Expose a new member to speech recognition called webkitSpeechRecognition.audioTrack which can bind to a track obtained via getUserMedia.

This track will be processed on the renderer (e.g. echo cancellation) and be used for a different use case of speech recognition, such as conference calls or video chat with transcriptions.


Motivation

Current implementation limits the use cases for web speech recognition (e.g. voice search and short dictation) as it is done on the browser process. 

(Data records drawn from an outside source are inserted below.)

@[simp] theorem memOf_ledgerMove (s : State) (n g code : Nat) : memOf (ledgerMove s n g code) = memOf s := by simp [ledgerMove]

@[simp] theorem memOf_waveCodes (s : State) (n b t : Nat) : memOf (waveCodes s n b t).1 = memOf s := by simp [waveCodes]

@[simp] theorem memOf_segPlans (s : State) (n thr maxc : Nat) (l : List (Nat × Bool × List Nat)) :
    memOf (segPlans s n thr maxc l).1 = memOf s := by
  induction l generalizing s with
  | nil => rfl
  | cons x l ih =>
    obtain ⟨g, target, cs⟩ := x
    simp [segPlans, ih]

@[simp] theorem memOf_panelEnd (s : State) (u : PanelRun) : memOf (panelEnd s u) = memOf s := by
  unfold panelEnd
  split <;> simp

@[simp] theorem memOf_panelStrobe (s : State) (n : Nat) (codes : List (Nat × Nat)) : memOf (panelStrobe s n codes) = memOf s := by
  simp [panelStrobe]

@[simp] theorem memOf_panelStop (s : State) (n flushed : Nat) (slot : Option Nat) : memOf (panelStop s n flushed slot) = memOf s := by
  unfold panelStop
  cases slot
  all_goals
    simp only [memOf_finish, memOf_ite, memOf_panelStrobe, ite_self, memOf_panelMaps]
    refine (memOf_foldl (fun t q => ?_) _ _).trans (by simp)
    cases q.slot <;> simp

@[simp] theorem memOf_panelApply (s : State) (n : Nat) : memOf (panelApply s n) = memOf s := by simp [panelApply]

@[simp] theorem memOf_panelSettings (s : State) (n : Nat) (ws : List Word) : memOf (panelSettings s n ws) = memOf s := by
  simp [panelSettings]

/-! ## Listeners and copies (R222 to R245) -/

@[simp] theorem memOf_setLq (s : State) (q : Listeners) : memOf (setLq s q) = memOf s := by simp [setLq]

@[simp] theorem memOf_dropCopy (s : State) (arrival : Nat) : memOf (dropCopy s arrival) = memOf s := by simp [dropCopy]

@[simp] theorem memOf_setCopy (s : State) (arrival : Nat) (f : Copy → Copy) : memOf (setCopy s arrival f) = memOf s := by simp [setCopy]

@[simp] theorem memOf_flushCopies (s : State) (p : Copy → Bool) : memOf (flushCopies s p).1 = memOf s := by simp [flushCopies]

@[simp] theorem memOf_flushEndpoint (s : State) (kind num : Nat) : memOf (flushEndpoint s kind num).1 = memOf s := by simp [flushEndpoint]

@[simp] theorem memOf_refuseCopy (s : State) (n kind num reason : Nat) (inj : Bool) :
    memOf (refuseCopy s n kind num reason inj) = memOf s := by
  simp [refuseCopy]

@[simp] theorem memOf_listenerEnable (s : State) (k : Nat) (mask : Word) : memOf (listenerEnable s k mask) = memOf s := by
  simp [listenerEnable]

@[simp] theorem memOf_listenerDisable (s : State) (k : Nat) (mask : Word) : memOf (listenerDisable s k mask) = memOf s := by
  simp [listenerDisable]

@[simp] theorem memOf_copyCheck (s : State) (c : Copy) (units : List Nat) (i n : Nat) : memOf (copyCheck s c units i n).1 = memOf s := by
  induction n generalizing s i with
  | zero => rfl
  | succ n ih =>
    simp only [copyCheck]
    split <;> simp [ih]

@[simp] theorem memOf_lqReport (s : State) (c : Copy) (word outcome : Nat) (inj : Bool) :
    memOf (lqReport s c word outcome inj) = memOf s := by
  simp [lqReport]

@[simp] theorem memOf_lqDrop (s : State) (c : Copy) (word : Nat) (inj : Bool) : memOf (lqDrop s c word inj) = memOf s := by simp [lqDrop]

@[simp] theorem memOf_lqFail (s : State) (c : Copy) (word : Nat) (inj : Bool) : memOf (lqFail s c word inj) = memOf s := by simp [lqFail]

@[simp] theorem memOf_lqNotRebuilt (s : State) (b : Rebuild) : memOf (lqNotRebuilt s b) = memOf s := by
  unfold lqNotRebuilt
  split <;> simp

@[simp] theorem memOf_countStart (s : State) (n : Nat) : memOf (countStart s n) = memOf s := by simp [countStart]

@[simp] theorem memOf_setDrain (s : State) (listener : Nat) (f : Drain → Drain) : memOf (setDrain s listener f) = memOf s := by
  simp [setDrain]

@[simp] theorem memOf_lqMiss (s : State) (c : Copy) (inj : Bool) : memOf (lqMiss s c inj) = memOf s := by simp [lqMiss]

@[simp] theorem memOf_deadlineCheck (s : State) (kind num : Nat) : memOf (deadlineCheck s kind num) = memOf s := by
  unfold deadlineCheck
  split <;> simp

@[simp] theorem memOf_lineNext (s : State) (n : Nat) : memOf (lineNext s n) = memOf s := by simp [lineNext]

@[simp] theorem memOf_tagBlock (s : State) (n : Nat) (w1 : Word) (src : List Byte) (t : Stamp) (chars : Nat → Nat) :
    memOf (tagBlock s n w1 src t chars).1 = memOf s := by
  simp [tagBlock]

@[simp] theorem memOf_echoWrite (s : State) (listener ring : Nat) (e : Edge) (bytes : List Byte) (inj : Bool) :
    memOf (echoWrite s listener ring e bytes inj) = memOf s := by
  simp [echoWrite]

@[simp] theorem memOf_echoCopy (s : State) (c : Copy) (e : Edge) (bytes : List Byte) : memOf (echoCopy s c e bytes) = memOf s := by
  simp [echoCopy]

/-! ## The Pack and its dispatch (R169 to R189) -/

@[simp] theorem memOf_setPack (s : State) (p : Pack) : memOf (setPack s p) = memOf s := by simp [setPack]

@[simp] theorem memOf_setHerder (s : State) (h : Herder) : memOf (setHerder s h) = memOf s := by simp [setHerder]

@[simp] theorem memOf_setGroup (s : State) (g v : Nat) : memOf (setGroup s g v) = memOf s := by simp [setGroup]

@[simp] theorem memOf_engLoad (s : State) (e : Nat) (r : Rec) (route : Word) (budget bank : Nat) :
    memOf (engLoad s e r route budget bank) = memOf s := by
  simp [engLoad]

@[simp] theorem memOf_armClear (s : State) (det : Nat) : memOf (armClear s det) = memOf s := by
  unfold armClear
  split <;> simp

@[simp] theorem memOf_groupOffline (s : State) (slot g : Nat) : memOf (groupOffline s slot g) = memOf s := by simp [groupOffline]

/-! ## Loads and tables (R45, R173) -/

@[simp] theorem memOf_flashOut (s : State) (slot op off : Nat) (bytes : List Byte) (len rest : Nat) :
    memOf (flashOut s slot op off bytes len rest) = memOf s := by
  simp [flashOut]

@[simp] theorem memOf_flashStart (s : State) (slot off len : Nat) : memOf (flashStart s slot off len) = memOf s := by simp [flashStart]

@[simp] theorem memOf_gotBytes (s : State) (slot : Nat) (bs : List Byte) : memOf (gotBytes s slot bs) = memOf s := by simp [gotBytes]

@[simp] theorem memOf_bankTouched (s : State) (bank : Nat) : memOf (bankTouched s bank) = memOf s := by simp [bankTouched]

@[simp] theorem memOf_loadSource (s : State) (bank : Nat) (flash : Bool) (addr : Nat) : memOf (loadSource s bank flash addr) = memOf s := by
  simp [loadSource]

@[simp] theorem memOf_loadFault (s : State) (c : HostCmd) (status : Nat) : memOf (loadFault s c status) = memOf s := by simp [loadFault]

@[simp] theorem memOf_loadRead (s : State) (c : HostCmd) (from_ len : Nat) : memOf (loadRead s c from_ len) = memOf s := by simp [loadRead]

@[simp] theorem memOf_loadEnd (s : State) (c : HostCmd) : memOf (loadEnd s c) = memOf s := by simp [loadEnd]

@[simp] theorem memOf_hostReport (s : State) (m : Mem) (a index : Nat) (inj : Bool) : memOf (hostReport s m a index inj) = memOf s := by
  simp [hostReport]

@[simp] theorem memOf_hostWords (s : State) (m : Mem) (index : Nat → Nat) (a n : Nat) : memOf (hostWords s m index a n).1 = memOf s := by
  induction n generalizing s a with
  | zero => rfl
  | succ n ih => simp [hostWords, ih]

/-! ## Flash -/

/-- A command of the flash leaves the memories where its start does. -/
theorem memOf_flashCmd {s : State} (slot op : Nat) {run : HostCmd → State} (h : ∀ c, memOf (run c) = memOf s) :
    memOf (flashCmd s slot op run) = memOf s := by
  unfold flashCmd
  split
  · rfl
  · split <;> simp [h]

@[simp] theorem memOf_flashWriteNext (s : State) (slot : Nat) : memOf (flashWriteNext s slot) = memOf s := by
  unfold flashWriteNext
  split <;> simp

@[simp] theorem memOf_flashProgram (s : State) (slot : Nat) : memOf (flashProgram s slot) = memOf s := by
  unfold flashProgram
  split <;> simp

@[simp] theorem memOf_flashReadEnd (s : State) (c : HostCmd) (f : Fetch) (data : List Byte) :
    memOf (flashReadEnd s c f data) = memOf s := by
  simp [flashReadEnd]

@[simp] theorem memOf_flashWriteEnd (s : State) (c : HostCmd) (f : Fetch) (data : List Byte) :
    memOf (flashWriteEnd s c f data) = memOf s := by
  simp [flashWriteEnd]

@[simp] theorem memOf_flashEraseEnd (s : State) (c : HostCmd) (f : Fetch) : memOf (flashEraseEnd s c f) = memOf s := by simp [flashEraseEnd]

@[simp] theorem memOf_flashFault (s : State) (c : HostCmd) : memOf (flashFault s c) = memOf s := by simp [flashFault]

/-! ## Host rings (R48 to R58) -/

@[simp] theorem memOf_ringCtrlWrite (s : State) (r : Nat) (v : Word) : memOf (ringCtrlWrite s r v) = memOf s := by simp [ringCtrlWrite]

@[simp] theorem memOf_ringHeadWrite (s : State) (r : Nat) (v : Word) : memOf (ringHeadWrite s r v) = memOf s := by simp [ringHeadWrite]

@[simp] theorem memOf_messageNow (s : State) (v : Nat) : memOf (messageNow s v) = memOf s := by simp [messageNow]

@[simp] theorem memOf_vectorControl (s : State) (v : Nat) (val : Word) : memOf (vectorControl s v val) = memOf s := by simp [vectorControl]

@[simp] theorem memOf_flushHeld (n : Nat) (s : State) : memOf (flushHeld n s) = memOf s := by
  fun_induction flushHeld n s <;> simp [*]

@[simp] theorem memOf_entryMark (s : State) : memOf (entryMark s) = memOf s := by
  unfold entryMark
  split <;> simp

/-! ## The cabinet bus bridge (R289 to R308) -/

@[simp] theorem memOf_setBridge (s : State) (b : Bridge) : memOf (setBridge s b) = memOf s := by simp [setBridge]

@[simp] theorem memOf_bridgeFail (s : State) (kind op w strobes addr data seq : Nat) (inj : Bool) :
    memOf (bridgeFail s kind op w strobes addr data seq inj) = memOf s := by
  simp [bridgeFail]

@[simp] theorem memOf_prefDiscard (s : State) (w n addr : Nat) (inj : Bool) : memOf (prefDiscard s w n addr inj) = memOf s := by
  simp [prefDiscard]

@[simp] theorem memOf_setLine (s : State) (w : Nat) (l : Option PrefLine) : memOf (setLine s w l) = memOf s := by simp [setLine]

As WebRTC and real-time communication in general are getting even more popular, this would present a new powerful feature 

for web developers and lay out the stage for new web services.


Compatibility Risk

Chrome only for now. Since described changes to the API don't affect the current behaviour of web speech recognition, the feature presents small compatibility issues.

We are also targeting other browsers which support WebRTC. We're working on getting this into the W3C spec for WebSpeech as well.


Ongoing technical constraints

Android and ChromeOS platforms should be addressed as well.


Will this feature be supported on all five Blink platforms (Windows, Mac, Linux, Chrome OS and Android)?

Current development targets Win, Mac and Linux. Chrome OS and Android are also planned.


OWP launch tracking bug?

http://crbug.com/408940


http://www.chromestatus.com/features/5043404337577984


Requesting approval to ship?

No.


Jochen Eisinger

unread,
Sep 22, 2014, 4:12:54 AM9/22/14
to bur...@chromium.org, blin...@chromium.org, Shijing Xian, Tomas Gunnarsson, Glen Shires
implementing lgtm

Elliott Sprehn

unread,
Sep 22, 2014, 4:15:42 AM9/22/14
to bur...@chromium.org, blin...@chromium.org, Shijing Xian, Tomas Gunnarsson, Glen Shires


On Monday, September 22, 2014, <bur...@chromium.org> wrote:

Contact emails

bur...@chromium.org, xi...@chromium.org


Spec

http://goo.gl/9Ot3PC Spec is still in a draft stage.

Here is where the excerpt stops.